Concretely, in one embodiment, since the second covering part 132 is not adhered on the adhesive layer 120, the second covering part 132 of the conductive layer 130 can be removed directly (for example, splitting the second covering part 132 from the first covering part 131 by applying frictional force or any other mechanical approaches). In this embodiment, the filter pattern formed by the first covering part 131 of the conductive layer 130 achieves filtering on the passing electromagnetic waves.

It is to be noted that, in the above embodiment, viscosity or adhesive force between the adhesive layer 120 and the first covering part 131 of the conductive layer 130 are not limited to be generated by heating. In some embodiments, heating, cooling, and/or exerting pressure, or a combination thereof may be applied to generate the viscosity or the adhesive force according to the material properties of the adhesive layer 120 and the conductive layer 130. In one embodiment, viscosity or adhesive force may be generated between the adhesive layer 120 and the conductive layer 130 by exerting pressure on the first covering part 131 of the conductive layer 130 covering on the adhesive layer 120, and thus heating may be optional.

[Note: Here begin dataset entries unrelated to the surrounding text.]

-- ==== Sys2Proof/Laws/State.lean ====
section
/-! SUPPORT. One lemma per field per update of the state, true by rfl, and the reads after writes of the register arrays. -/

namespace Sys2Proof.Laws

open Sys2Proof.Machine

variable (s : State)
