-- ==== Sys2Proof/Tests/Slice0.lean ====
section
/-! SUPPORT. The model's own tests: each ill-formed command is refused by its check, the hypotheses of the statements are met by a
state and operands, and single steps whose expected results are worked by hand from the spec. -/

namespace Sys2Proof.Tests

-- one theorem at a time: a thread for each of the tests exceeds the memory that a check has
set_option Elab.async false

open Sys2Proof.Machine

/-! ### Ill-formed commands -/

/-- Table 11-1: x3 is no width of the link. -/
theorem test_bad_link : Instr.check (.pcieLinkUp 5 3) = some .linkRate := by decide
/-- R367: the key array is 64 KiB. -/
theorem test_bad_key_pattern : Instr.check (.startupIdentity []) = some .keyPattern := by decide
/-- Table 03-7: the last stage of the self-test is 9. -/
theorem test_bad_stage : Instr.check (.selftestDone 10) = some .stage := by decide
/-- R245: rows 0 to 7. -/
theorem test_bad_position : Instr.check (.postMsg ⟨some 0, 0, 8, List.replicate 32 0⟩) = some .position := by decide
/-- Table 09-6: a control codeword is 32 bytes. -/
theorem test_bad_control : Instr.check (.heartbeat ⟨some 0, 0, 0, [0x13]⟩) = some .controlBytes := by decide
/-- Table 09-2: a flit is 1,024 bytes. -/
theorem test_bad_flit : Instr.check (.flitIdle 0 []) = some .flitBytes := by decide
/-- R378: a block write carries at most 255 bytes, two of them the offset. -/
theorem test_bad_bus : Instr.check (.smbBlockWrite true 0 (List.replicate 254 0)) = some .busLength := by decide +kernel
/-- Table 11-1: a read of at most 4,096 bytes. -/
theorem test_bad_access : Instr.check (.barMemoryRead 0 .bar2 0 4097) = some .accessSize := by decide
/-- R269: 32 elements a block. -/
theorem test_bad_block : Instr.check (.reduceHop 0 1 0 [] 0 false) = some .blockBytes := by decide
/-- Table 01-6: ten rails. -/
theorem test_bad_rails : Instr.check (.governorPeriod ⟨0, 0, [], [], 0, 0, [], 0⟩) = some .rails := by decide

/-! ### States -/

/-- A module that has started up, with its link in L0. -/
def up : State := { State.reset with
  boot := { Reset.boot with standby := true, main := true, mainOn := true, phase := 15, ready := true }
  cp := { Reset.cp with up := true }
  hst := { Reset.hst with link := .l0, bme := true }
  pwr := { Reset.pwr with regime := .summer } }
/-- A module with standby alone, its CP running. -/
def standby : State := { State.reset with boot := { Reset.boot with standby := true, phase := 3 }, cp := { Reset.cp with up := true } }
/-- A command waits in MB[0], past checks 1 to 4. -/
def withCmd (s : State) (op : Nat) (b : List Byte) : State := s.setMbox (.pcie 0) { Reset.mailbox with
  state := .posted, checked := true
  request := leBytes 2 op ++ leBytes 2 0 ++ leBytes 4 0 ++ leBytes 2 b.length ++ List.replicate 54 0 ++ b }
theorem payload_withCmd (s : State) (op : Nat) (b : List Byte) (h : b.length < 65536) : (withCmd s op b).payload (.pcie 0) = b := by
  rw [withCmd, State.payload, Laws.mbox_setMbox_same]
  have hl : mLen (leBytes 2 op ++ leBytes 2 0 ++ leBytes 4 0 ++ leBytes 2 b.length ++ List.replicate 54 0 ++ b) = b.length := by
    rw [mLen, le, show slice _ 8 2 = leBytes 2 b.length from rfl, Laws.leNat_leBytes]
    exact Nat.mod_eq_of_lt h
  simp only [mPayload, hl]
  exact Laws.slice_append_right (by simp [Laws.length_leBytes])
theorem allowed_withCmd (s : State) (op : Nat) (b : List Byte) (ho : op < 65536) (hr : s.cpReady = true)
    (hd : s.deny (.pcie 0) op = none) : (withCmd s op b).Allowed (.pcie 0) op := by
  refine ⟨⟨?_, ?_, ?_, hr⟩, hd⟩ <;> rw [withCmd, Laws.mbox_setMbox_same]
  rw [mOp, le, show slice _ 0 2 = leBytes 2 op from rfl, Laws.leNat_leBytes]
  exact Nat.mod_eq_of_lt ho
/-- The same in MB[15]. -/
def withMb15 (s : State) (op : Nat) (b : List Byte) : State := s.setMbox .chord { Reset.mailbox with
  state := .posted, checked := true
  request := leBytes 2 op ++ leBytes 2 0 ++ leBytes 4 0 ++ leBytes 2 b.length ++ List.replicate 54 0 ++ b }
/-- Core 0 stands at an instruction of an opcode, another follows. -/
def jw (op : Nat) : Word64 := BitVec.ofNat 64 (op * 2 ^ 56)
def inK (w : Word64) : State := up.setCtx (.core 0) { Reset.jvi with busy := true, code := [w, 0] }
/-- Engine 0 is served by tile 0. -/
def served : State := { up with tileMap := Sparse.put Reset.tileMapEntry [] 0 ⟨true, 0, 0⟩ }
/-- Queue q, enabled, holds one item with a descriptor of 64 bytes. -/
def itemOf (d b : List Byte) : Item := ⟨5, d, b, .waiting, false, none⟩
def queued (q : Nat) (d b : List Byte) : State :=
  (served.onQueue q fun u => { u with enable := true, state := .run, window := [itemOf d b] })
/-- A descriptor: KIND and the fields from byte 40 on. -/
def desc (kind : Nat) (tail : List Byte) : List Byte := padTo 64 (List.replicate 6 0 ++ leBytes 1 kind ++ List.replicate 33 0 ++ tail)
/-- A control message that came over port 0 from (1, 0). -/
def msg (b : List Byte) : CtlMsg := ⟨some 0, 1, 0, padTo 32 b⟩
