-- ==== Sys2Proof/Machine/Bits.lean ====
section
/-! DEFINITION. Sparse tables, byte storage in canonical form, and the bit-field, sign-extension and byte-order helpers
of the machine. -/

namespace Sys2Proof.Machine

/-! Sparse tables. -/

/-- The entry of `t` at `k`, or `d`. -/
def tget {α : Type} (t : Tab α) (k : Nat) (d : α) : α :=
  match t with
  | [] => d
  | (a, x) :: r => if a = k then x else tget r k d

/-- The entry of `t` at `k`, if it has one. -/
def tget? {α : Type} (t : Tab α) (k : Nat) : Option α :=
  match t with
  | [] => none
  | (a, x) :: r => if a = k then some x else tget? r k

/-- `t` with entry `k` set to `v`; the keys of a sorted table stay sorted. -/
def tput {α : Type} (t : Tab α) (k : Nat) (v : α) : Tab α :=
  match t with
  | [] => [(k, v)]
  | (a, x) :: r => if k < a then (k, v) :: (a, x) :: r else if k = a then (k, v) :: r else (a, x) :: tput r k v

/-- `t` without entry `k`. -/
def tdel {α : Type} (t : Tab α) (k : Nat) : Tab α := t.filter fun e => e.1 != k

/-- The element of a list at `n`, or `d`. -/
def nth {α : Type} (l : List α) (n : Nat) (d : α) : α :=
  match l, n with
  | [], _ => d
  | x :: _, 0 => x
  | _ :: r, n + 1 => nth r n d

/-- A list with element `n` replaced; unchanged past its end. -/
def setNth {α : Type} (l : List α) (n : Nat) (v : α) : List α :=
  match l, n with
  | [], _ => []
  | _ :: r, 0 => v :: r
  | x :: r, n + 1 => x :: setNth r n v

/-- k, k + 1, …, k + n - 1. -/
def countUp (n k : Nat) : List Nat :=
  match n with
  | 0 => []
  | n + 1 => k :: countUp n (k + 1)

/-- 0, 1, …, n - 1. -/
def upto (n : Nat) : List Nat := countUp n 0

/-! Byte storage: strictly rising keys, no entry equal to zero, the value an unlisted key reads as
(spec/06_scratchpad.md R139). -/

/-- The byte at a key. -/
def bget (m : List Host.Cell) (k : Nat) : Byte :=
  match m with
  | [] => 0
  | (a, x) :: r => if a = k then x else bget r k

/-- Storage with key `k` absent. -/
def bdel (m : List Host.Cell) (k : Nat) : List Host.Cell := m.filter fun e => e.1 != k

/-- Storage with the nonzero byte `v` at key `k`. -/
def bins (m : List Host.Cell) (k : Nat) (v : Byte) : List Host.Cell :=
  match m with
  | [] => [(k, v)]
  | (a, x) :: r => if k < a then (k, v) :: (a, x) :: r else if k = a then (k, v) :: r else (a, x) :: bins r k v

/-- Write one byte, keeping the canonical form. -/
def bput (m : List Host.Cell) (k : Nat) (v : Byte) : List Host.Cell := if v = 0 then bdel m k else bins m k v

/-- Every key lies above `lo`, keys rise strictly, and no byte listed is zero. -/
def wfAbove (lo : Nat) (m : List Host.Cell) : Bool :=
  match m with
  | [] => true
  | (a, x) :: r => decide (lo < a) && decide (x ≠ 0) && wfAbove a r

/-- The canonical form of memory. -/
def Memory.wf (m : List Host.Cell) : Bool :=
  match m with
  | [] => true
  | (a, x) :: r => decide (x ≠ 0) && wfAbove a r

/-- `n` bytes from key `k` as a little-endian number (spec/00_scope.md R2). -/
def rdN (m : List Host.Cell) (k n : Nat) : Nat :=
  match n with
  | 0 => 0
  | n + 1 => (bget m k).toNat + 256 * rdN m (k + 1) n

/-- Write the low `n` bytes of `v`, little-endian. -/
def wrN (m : List Host.Cell) (k n v : Nat) : List Host.Cell :=
  match n with
  | 0 => m
  | n + 1 => wrN (bput m k (BitVec.ofNat 8 v)) (k + 1) n (v / 256)

/-- `n` bytes from key `k`. -/
def rdBytes (m : List Host.Cell) (k n : Nat) : List Byte :=
  match n with
  | 0 => []
  | n + 1 => bget m k :: rdBytes m (k + 1) n

/-- Write a list of bytes from key `k`. -/
def wrBytes (m : List Host.Cell) (k : Nat) (l : List Byte) : List Host.Cell :=
  match l with
  | [] => m
  | b :: r => wrBytes (bput m k b) (k + 1) r

/-- A list of bytes as a little-endian number. -/
def bytesNat (l : List Byte) : Nat :=
  match l with
  | [] => 0
  | b :: r => b.toNat + 256 * bytesNat r

/-- The low `n` bytes of a number. -/
def natBytes (n v : Nat) : List Byte :=
  match n with
  | 0 => []
  | n + 1 => BitVec.ofNat 8 v :: natBytes n (v / 256)

/-! Bit fields. -/

/-- Bits `lo` to `lo + n - 1` of a word, as a number. -/
def fieldOf (x : Word) (lo n : Nat) : Nat := x.toNat / 2^lo % 2^n

/-- `n` bits of a number from bit `lo`. -/
def nbits (x lo n : Nat) : Nat := x / 2^lo % 2^n

/-- A number sign-extended from `n` bits, as an integer. -/
def sgn (n x : Nat) : Int := if x % 2^n < 2^(n - 1) then (x % 2^n : Nat) else (x % 2^n : Nat) - (2^n : Nat)

/-- An integer as a word, modulo 2^64. -/
def wordOfInt (x : Int) : Word := BitVec.ofInt 64 x

/-- The low `8 * 2^size` bits of a word, sign- or zero-extended to 64 (spec/06_scratchpad.md R147). -/
def extendLoad (sx : Bool) (size x : Nat) : Word :=
  if sx then wordOfInt (sgn (8 * 2^size) x) else BitVec.ofNat 64 (x % 2^(8 * 2^size))

/-- A sum clamped to the signed 64-bit range (spec/12_semaphores.md R270). -/
def sat64 (x : Int) : Int :=
  if x < -(2^63 : Nat) then -(2^63 : Nat) else if (2^63 : Nat) - 1 < x then (2^63 : Nat) - 1 else x

/-- A list without its repeats of `x`. -/
def without {α : Type} [BEq α] (l : List α) (x : α) : List α := l.filter fun y => !(y == x)

/-- `x` added at the end of a list unless it is there. -/
def withOne {α : Type} [BEq α] (l : List α) (x : α) : List α := if l.contains x then l else l ++ [x]

end Sys2Proof.Machine
end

In one embodiment, viscosity or adhesive force may be generated by cooling the adhesive layer 120 and the conductive layer 130. In one preferred embodiment, heating and exerting pressure may be adopted in combination to increase the yield rate of manufactured filters of satisfactory quality.

In an embodiment, step S301 where the adhesive layer 120 is defined on the surface of the substrate 110 according to the filter pattern includes printing the adhesive layer 120 on the surface of the substrate 110 according to the filter pattern. For example, the filter pattern may be printed out with toner on paper by utilizing a printer. Alternatively, in some embodiments, the filter pattern may also be defined on the adhesive layer 120 on the surface of the substrate 110 by coating, dyeing, or ink-jet, and is not limited to using a toner-based printer.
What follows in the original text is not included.